Take the encrypted_key value, which also is found within the core dump (strings frostbit_coredump.13 | grep key), and place it into CyberChef, to decrypt, using the privatekey.pem private key. Be sure to specify a encryption scheme of RSAES-PKCS1-V1 5. Paste the private_key.pem in as the RSA Private Key (PEM) value. The output is: 9e5c6556e8aa963063c33e7af1c9650e,510f1ccb54b9cbc7, which look like key and IV values, respectively.

Decrypting the Naughty Nice List

Using another CyberChef recipe, use the private key and IV to decrypt the Naughty Nice List - the naughty_nice_list.csv.frostbit file provided in the intial artifacts. Specify the key and IV as e5c6556e8aa963063c33e7af1c9650e and 510f1ccb54b9cbc7 respectively, a mode of CBC/NoPadding, and both an Input and Output of Raw. For the input, use the Open File as Input button, and navigate to the encrypted CSV file. Once the file loads, the recipe should automatically apply, and the decrypted contents of the file should display!

Scroll down to the very bottom of the file, to display the 440th person on the Naughty Nice List, as requested within the Objective question.

GLORRYYYYYYY!

Answer: Xena Xtreme

Objective Takeaways

The Decrypting the Naughty Nice List objective was a big challenge! We had to analyze the ransomware artifacts to understand it's functionality. Once discovering the ransomware note, we were able to analyze the website hosting the note, and discover a few vulnerabilities with the web application. There were some publicly available artifacts, which allowed us to understand how the ransomeware both "encrypted" files, and validated local files on the server. We identified a directory traversal vulnerability, and abused the hashing functions to extract the private key used to encrypt the Naughty Nice list.

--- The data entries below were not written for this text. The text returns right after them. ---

-- ==== Sys2Proof/Laws/Decode.lean ====
section
/-! SUPPORT. The fields of a packed request word (30_encoding.md R90), and of the bus command bytes (R103 to R105). -/

namespace Sys2Proof

/-- Bit `i` of a packed word, by the byte it falls in. -/
theorem packWord_getLsbD (op a b c : Byte) (i : Nat) :
    (packWord op a b c).getLsbD i =
      if i < 8 then c.getLsbD i else if i - 8 < 8 then b.getLsbD (i - 8)
      else if i - 8 - 8 < 8 then a.getLsbD (i - 8 - 8) else op.getLsbD (i - 8 - 8 - 8) := by
  have h : (packWord op a b c).getLsbD i = (op ++ a ++ b ++ c : BitVec (8 + 8 + 8 + 8)).getLsbD i := rfl
  rw [h, BitVec.getLsbD_append, BitVec.getLsbD_append, BitVec.getLsbD_append]

@[simp] theorem opField_packWord (op a b c : Byte) : opField (packWord op a b c) = op := by
  apply BitVec.eq_of_getLsbD_eq
  intro i hi
  simp [opField, packWord_getLsbD, hi, show ¬ 24 + i < 8 by omega, show ¬ 24 + i - 8 < 8 by omega,
    show ¬ 24 + i - 8 - 8 < 8 by omega, show 24 + i - 8 - 8 - 8 = i by omega]

@[simp] theorem aField_packWord (op a b c : Byte) : aField (packWord op a b c) = a := by
  apply BitVec.eq_of_getLsbD_eq
  intro i hi
  simp [aField, packWord_getLsbD, hi, show ¬ 16 + i < 8 by omega, show ¬ 16 + i - 8 < 8 by omega,
    show 16 + i - 8 - 8 = i by omega]

@[simp] theorem bField_packWord (op a b c : Byte) : bField (packWord op a b c) = b := by
  apply BitVec.eq_of_getLsbD_eq
  intro i hi
  simp [bField, packWord_getLsbD, hi, show ¬ 8 + i < 8 by omega, show 8 + i - 8 = i by omega]

@[simp] theorem cField_packWord (op a b c : Byte) : cField (packWord op a b c) = c := by
  apply BitVec.eq_of_getLsbD_eq
  intro i hi
  simp [cField, packWord_getLsbD, hi]

@[simp] theorem rFlag_packWord (op a b c : Byte) : rFlag (packWord op a b c) = c.getLsbD 0 := by
  rw [rFlag, packWord_getLsbD]
  rfl

theorem decode_dataCommandByte : ∀ (reserved : BitVec 2) (test fixed : Bool) (rw : BitVec 2),
    decodeBusCommand (dataCommandByte reserved test fixed rw) = .ok (.busDataCmd reserved test fixed rw) := by decide

theorem decode_displayCommandByte : ∀ (reserved : BitVec 2) (on : Bool) (contrast : BitVec 3),
    decodeBusCommand (displayCommandByte reserved on contrast) = .ok (.busDisplayCtrl reserved on contrast) := by
  decide

theorem decode_addressCommandByte : ∀ (reserved : BitVec 2) (addr : BitVec 4),
    decodeBusCommand (addressCommandByte reserved addr) = .ok (.busAddress reserved addr) := by decide

end Sys2Proof
end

Objective: Deactivate Frostbit Naughty-Nice List Publication

This objective was completed by the author after completing the Decrypt objective. Therefore, there will be references to information and enumeration steps from the previous objective. It was not required to complete the Decrypt challenge in order to solve Deactivate. However, if doing Deactivate first, there may be additional enumeration steps needed to proceed within the challenge. These steps can be found within the Decrypt objective.

The objective states:

Wombley's ransomware server is threatening to publish the Naughty-Nice list. Find a way to deactivate the publication of the Naughty-Nice list by the ransomware server.

We'll use the same artifacts generated by the Decrypt objective we've just completed.

Prior Challenge Hints

Within the SantaVision challenge, another one of the MQTT messages within the frostbitfeed appeared to be the syntax needed to deactivate the ransomware.

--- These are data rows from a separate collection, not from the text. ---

-- ==== Sys2Proof/Laws/Requests.lean ====
section
/-! SUPPORT. What each shared request body does, as one equation, and what any instruction can do, as one list of cases. -/

namespace Sys2Proof.Machine

/-- The state after a frame that carried `sent`, with the request's own `fr` left out. -/
def afterFrame (cmd : Byte) (sent : List (Byte × Answer)) (s : State) : State :=
  { s with
    lastCmd := some cmd, fsm := .idle, bitCounter := none, txByte := none
    clk := .driven true, dio := .driven true
    trace := s.trace ++ frameEvents sent
    answers := s.answers.drop sent.length, draws := s.draws + sent.length }

theorem frame_eq_afterFrame (cmd : Byte) (data : List Byte) (s : State) :
    frame cmd data s =
      { afterFrame cmd (transcript (answerAt s) (cmd :: data)) s with
        fr := some (resultOf (transcript (answerAt s) (cmd :: data))) } := frame_eq cmd data s

/-- The answers a second frame draws are those after the first frame's. -/
theorem answerAt_frame (cmd : Byte) (data : List Byte) (s : State) (k : Nat) :
    answerAt (frame cmd data s) k = answerAt s (k + (transcript (answerAt s) (cmd :: data)).length) := by
  rw [frame_eq]
  simp only [answerAt, List.getElem?_drop, Nat.add_comm k, Nat.add_assoc]

theorem sendFrame_eq (cmd : Byte) (data : List Byte) (s : State) :
    sendFrame cmd data s =
      respond (resultOf (transcript (answerAt s) (cmd :: data))) 0
        { afterFrame cmd (transcript (answerAt s) (cmd :: data)) s with
          lastResult := some (resultOf (transcript (answerAt s) (cmd :: data))) } := by
  simp only [sendFrame, frame_eq_afterFrame]
  rfl

theorem switchDisplay_eq (on : Bool) (s : State) :
    switchDisplay on s =
      { afterFrame (dispCtrl on s.contrast) (transcript (answerAt s) [dispCtrl on s.contrast]) s with
        fr := some (resultOf (transcript (answerAt s) [dispCtrl on s.contrast]))
        power := if resultOf (transcript (answerAt s) [dispCtrl on s.contrast]) = .success
          then (if on then .on else .off) else s.power } := by
  simp only [switchDisplay, frame_eq_afterFrame]
  rfl

theorem frameResult_switchDisplay (on : Bool) (s : State) :
    frameResult (switchDisplay on s) = resultOf (transcript (answerAt s) [dispCtrl on s.contrast]) := by
  rw [switchDisplay_eq]
  rfl

theorem powerRequest_eq (on : Bool) (s : State) :
    powerRequest on s =
      respond (resultOf (transcript (answerAt s) [dispCtrl on s.contrast])) 0
        { afterFrame (dispCtrl on s.contrast) (transcript (answerAt s) [dispCtrl on s.contrast]) s with
          power := if resultOf (transcript (answerAt s) [dispCtrl on s.contrast]) = .success
            then (if on then .on else .off) else s.power
          lastResult := some (resultOf (transcript (answerAt s) [dispCtrl on s.contrast])) } := by
  simp only [powerRequest, switchDisplay_eq]
  rfl

theorem initialise_eq (s : State) :
    initialise s =
      respond (resultOf (transcript (answerAt s) [dispCtrl true s.cfg.contrastDefault])) 0
        { afterFrame (dispCtrl true s.cfg.contrastDefault)
            (transcript (answerAt s) [dispCtrl true s.cfg.contrastDefault]) (initSetup s) with
          power := if resultOf (transcript (answerAt s) [dispCtrl true s.cfg.contrastDefault]) = .success
            then .on else s.power
          ctrl := if resultOf (transcript (answerAt s) [dispCtrl true s.cfg.contrastDefault]) = .success
            then .ready else s.ctrl
          lastResult := some (resultOf (transcript (answerAt s) [dispCtrl true s.cfg.contrastDefault])) } := by
  have ha : answerAt (initSetup s) = answerAt s := rfl
  have hc : (initSetup s).contrast = s.cfg.contrastDefault := rfl
  simp only [initialise, switchDisplay_eq, ha, hc]
  generalize resultOf (transcript (answerAt s) [dispCtrl true s.cfg.contrastDefault]) = r
  cases r <;> rfl

theorem commitFrames_eq (data : List Byte) (s : State) :
    let sent1 := transcript (answerAt s) [0x40#8]
    let sent2 := transcript (fun k => answerAt s (k + sent1.length)) (0xC0#8 :: data)
    commitFrames data s =
      respond (firstFail (resultOf sent1) (resultOf sent2)) 0
        { afterFrame 0xC0#8 sent2 (afterFrame 0x40#8 sent1 s) with
          lastResult := some (firstFail (resultOf sent1) (resultOf sent2)) } := by
  intro sent1 sent2
  have h : answerAt (frame 0x40#8 [] s) = fun k => answerAt s (k + sent1.length) :=
    funext fun k => answerAt_frame _ _ _ _
  unfold commitFrames
  simp only [frameResult_frame, h]
  rw [frame_eq_afterFrame 0xC0#8 data, h, frame_eq_afterFrame 0x40#8 []]
  rfl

Debug to Identify a Database

It provides the URI. Attempting to use the URI, using a Proxy such as Burp, returns an Invalid Request error message.

Attempting to fuzz the request further, by adding an X-Api-Key header with a common SQL injection value, and adding the debug=true (found from the previous objective), returned a specific error.

GET /api/v1/frostbitadmin/bot/f15b11de-c727-4d70-b68c-d300b37e0150/deactivate?debug=true HTTP/2
Host: api.frostbit.app
User-Agent: Go-http-client/1.1
X-Api-Key: %20or%20'a'%3d'a'
Content-Type: application/json
Accept-Encoding: gzip

The error message, which appears to be an ArangoDB error message.

{"debug":true,"error":"Timeout or error in query:\nFOR doc IN config\n    FILTER doc.<key_name_omitted> == '{user_supplied_x_api_key}'\n    <other_query_lines_omitted>\n    RETURN doc"}

The error message indicates:

• The server takes the user supplied X-Api-Key value, and uses it in an ArangoDB lookup
• We do not know the name of the column, the query is filtered using, as it is redacted within the error.
• The query looks at the config collection of documents.
• We do not know if there are any additional columns or filters used within the query

Enumerating User Input Filtering

The server appears to be filtering the user input prior to processing the request. Various error messages indicated filtering of some special characters, as well as certain ArangoDB keywords. Testing was completed by using Burp Intruder to append the ArangoDB keyword to the previous GET request. The following keywords were identified as invalid:

• FOR
• RETURN
• FILTER
• INSERT
• UPDATE
• WITH

So we will need to use a SQL Injection which does NOT include these keywords.

METHOD Not Allowed

The /deactivate URI was enumerated for all of the possible HTTP Methods/Verbs that the server might allow. It appears to block all methods except for GET.

Analyzing a Path Forward

The error message indicates:

• The server takes the user supplied X-Api-Key value, and uses it in an ArangoDB lookup.
• We do not know the name of the column, the query is filtered using, as it is redacted within the error.
• The query looks at the config collection of documents.
• We do not know if there are any additional columns or filters used within the query, as other lines within the query were emitted.

The path forward would appear to be finding a way to enumerate first the key names of the JSON object within the config doucment, and then subsequently use those columns to enumerate for the X-Api-Key value.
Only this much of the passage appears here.